These data are, as I say, from Hannover in Germany, not to be confused with Hanover in New Hampshire, where the Ivy League school Dartmouth College is. They originally came from a paper with the catchy title of “Regionale Beschäftigungsdynamik und höherwertige Produktionsdienste: Ergebnisse für den Grossraum Hannover (1979-1992)”, which translates to “regional employment¹ dynamics and higher-valued production services: results for Greater Hannover”, where the “greater”, like Greater Toronto, means the city and the surrounding area. It is not clear to me whether the 21 regions are all the regions in and around Hannover, or just a sample of them (which would affect the inferences you make: what are these regions at these times a sample of?)

(2 points) Fit a regression predicting rate of employment growth from the other variables of interest (that is, including Period but not including Region). Display the results of the regression.

This:

growth.1 <- lm(y ~ PA + GPA + HS + GHS + Period, data = growth)
summary(growth.1)


Call:
lm(formula = y ~ PA + GPA + HS + GHS + Period, data = growth)

Residuals:
     Min       1Q   Median       3Q      Max 
-18.1086  -4.1808   0.7785   4.5571  16.7734 

Coefficients:
            Estimate Std. Error t value Pr(>|t|)    
(Intercept)  5.56994    8.20119   0.679    0.500    
PA          -0.31284    0.18875  -1.657    0.103    
GPA          0.07293    0.43443   0.168    0.867    
HS          -0.65789    0.92037  -0.715    0.478    
GHS          3.58862    1.45897   2.460    0.017 *  
Period       6.20205    1.30090   4.768 1.33e-05 ***
---
Signif. codes:  0 '***' 0.001 '**' 0.01 '*' 0.05 '.' 0.1 ' ' 1

Residual standard error: 7.547 on 57 degrees of freedom
Multiple R-squared:  0.4725,    Adjusted R-squared:  0.4262 
F-statistic: 10.21 on 5 and 57 DF,  p-value: 5.084e-07

If you prefer (and you have loaded broom), do the first line and then do these, in either order:

tidy(growth.1)

glance(growth.1)

The information in these two (respectively intercept and slopes, and things like R-squared and the overall \(F\)-test) is the same as the information in summary, so either way, summary or tidy plus glance, is good.

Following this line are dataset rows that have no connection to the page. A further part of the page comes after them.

-- ==== Sys2Proof/Machine/Flags.lean ====
section
/-!
DEFINITION. The six sticky exception flags of a task slot (R110) and how operations raise them (R47, R111).
-/
namespace Sys2Proof

/-- The FLAGS field of a task slot: bits [5:0] are IV DZ OF UF IX SA, bits [15:6] reserved (R110). -/
abbrev Flags := BitVec 16

def Flags.none : Flags := 0#16
/-- Invalid operation (R110 bit 0). -/
def Flags.iv : Flags := 1#16
/-- Division by zero (R110 bit 1). -/
def Flags.dz : Flags := 2#16
/-- Overflow (R110 bit 2). -/
def Flags.of : Flags := 4#16
/-- Underflow (R110 bit 3). -/
def Flags.uf : Flags := 8#16
/-- Inexact (R110 bit 4). -/
def Flags.ix : Flags := 16#16
/-- Saturation (R110 bit 5). -/
def Flags.sa : Flags := 32#16

/-- `f` when `c` holds, otherwise no flag. -/
def Flags.when (c : Bool) (f : Flags) : Flags := if c then f else Flags.none

/-- A value with the flags its computation raised. -/
abbrev Flagged (α : Type) := α × Flags

/-- Combine a list of flagged values; flags are sticky, so their union is raised (R47). -/
def Flagged.sequence {α : Type} (l : List (Flagged α)) : Flagged (List α) :=
  (l.map (·.1), l.foldl (fun f p => f ||| p.2) Flags.none)

end Sys2Proof
end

Marking note: if you make a mistake here, that may affect your answers the rest of the way. The marker will try to give you credit for later answers that would have been correct except for your error here, but the marker has only a limited amount of time and energy to expend on trying to decide whether you have made any additional errors, so this is not a guarantee.

Extra: the R-squared is not especially high (even though some of the explanatory variables are significant). This is typical of real-life data like this, where there are all sorts of effects that are hard to quantify (and there just is what economics people call “volatility”). There might also be differences among the regions, above and beyond any differences they have in the variables that were measured, but I didn’t want to have you get into that: Region can only reasonably be treated as categorical, and there are a lot of regions (you would get one effect for each Region except for the first one which is the baseline). So I had you lump all the regions together, thinking of a region at a certain time period as being one observation (hopefully) independent of the others.

(2 points) What is the value of Estimate for Period? Interpret this number in the context of the data.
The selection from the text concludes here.